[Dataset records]
-- ==== Sys2Proof/Machine/Subcommand.lean ====
section
/-! DEFINITION. The meanings of SUBCOMMAND and the seven SET_* requests, with the body frame each builds in BUILD
(spec/40_frame_builder.md R82, R84 to R91). No argument value is checked (R83). -/

namespace Sys2Proof.Machine

/-- SUBCOMMAND's validation: the sequence check, then `8 + PLEN > 64` (R84, R115). -/
def checkSubcommand (wrap : Bool) (s : State) : Option CmdError :=
  match checkBody wrap s with
  | some e => some e
  | none => if Config.subcmdArgOffset + s.plen.toNat > Config.packetSize then some (payloadTooLarge 1) else none

/-- SUBCOMMAND's body frame: descriptor DESC, argument PB[0..PLEN-1] (R84). -/
def bodySubcommand (s : State) : Except CmdError Frame :=
  buildSubcommandFrame s.descBytes (s.pbBytes s.plen.toNat)

/-- The body frame of a named setting: its descriptor and the first n bytes of PB (R82). -/
def bodyNamed (d : Descriptor) (n : Nat) (s : State) : Except CmdError Frame :=
  buildSubcommandFrame [d.d0, d.d1, d.d2, d.d3] (s.pbBytes n)

/-- SET_MODE's body frame (R85). -/
def bodySetMode (s : State) : Except CmdError Frame := bodyNamed descMode 1 s
/-- SET_BRIGHTNESS's body frame (R86). -/
def bodySetBrightness (s : State) : Except CmdError Frame := bodyNamed descBrightness 1 s
/-- SET_DELAY's body frame (R87). -/
def bodySetDelay (s : State) : Except CmdError Frame := bodyNamed descDelay 1 s
/-- SET_DIRECTION's body frame (R88). -/
def bodySetDirection (s : State) : Except CmdError Frame := bodyNamed descDirection 1 s
/-- SET_COLORFUL's body frame (R89). -/
def bodySetColorful (s : State) : Except CmdError Frame := bodyNamed descColorful 1 s
/-- SET_COLOR's body frame: three argument bytes R, G, B (R90). -/
def bodySetColor (s : State) : Except CmdError Frame := bodyNamed descColor 3 s
/-- SET_RATE's body frame (R91). -/
def bodySetRate (s : State) : Except CmdError Frame := bodyNamed descRate 1 s

/-- SUBCOMMAND: send one subcommand frame with any descriptor and argument (R84). -/
def execSubcommand (wrap : Bool) (s : State) : Result :=
  .next (accept (requestWord Op.subcommand wrap) (checkSubcommand wrap) (startOneFrame wrap) s)

/-- SET_MODE: set the lighting mode (R85). -/
def execSetMode (wrap : Bool) (s : State) : Result :=
  .next (accept (requestWord Op.setMode wrap) (checkBody wrap) (startOneFrame wrap) s)

/-- SET_BRIGHTNESS: set the brightness (R86). -/
def execSetBrightness (wrap : Bool) (s : State) : Result :=
  .next (accept (requestWord Op.setBrightness wrap) (checkBody wrap) (startOneFrame wrap) s)

/-- SET_DELAY: set the effect delay (R87). -/
def execSetDelay (wrap : Bool) (s : State) : Result :=
  .next (accept (requestWord Op.setDelay wrap) (checkBody wrap) (startOneFrame wrap) s)

/-- SET_DIRECTION: set the effect direction (R88). -/
def execSetDirection (wrap : Bool) (s : State) : Result :=
  .next (accept (requestWord Op.setDirection wrap) (checkBody wrap) (startOneFrame wrap) s)

/-- SET_COLORFUL: switch the colourful effect (R89). -/
def execSetColorful (wrap : Bool) (s : State) : Result :=
  .next (accept (requestWord Op.setColorful wrap) (checkBody wrap) (startOneFrame wrap) s)

/-- SET_COLOR: set the single effect colour (R90). -/
def execSetColor (wrap : Bool) (s : State) : Result :=
  .next (accept (requestWord Op.setColor wrap) (checkBody wrap) (startOneFrame wrap) s)

/-- SET_RATE: set the rate (R91). -/
def execSetRate (wrap : Bool) (s : State) : Result :=
  .next (accept (requestWord Op.setRate wrap) (checkBody wrap) (startOneFrame wrap) s)

end Sys2Proof.Machine
end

> **REQUIRED ACTION**
Each line from the beginning of the entries to the line with "(spec/40_frame_builder.md R82, R84" must be repeated exactly, with both end lines kept and no other lines given.

> **TASK ANSWER**
-- ==== Sys2Proof/Machine/Subcommand.lean ====
section
/-! DEFINITION. The meanings of SUBCOMMAND and the seven SET_* requests, with the body frame each builds in BUILD
(spec/40_frame_builder.md R82, R84 to R91). No argument value is checked (R83). -/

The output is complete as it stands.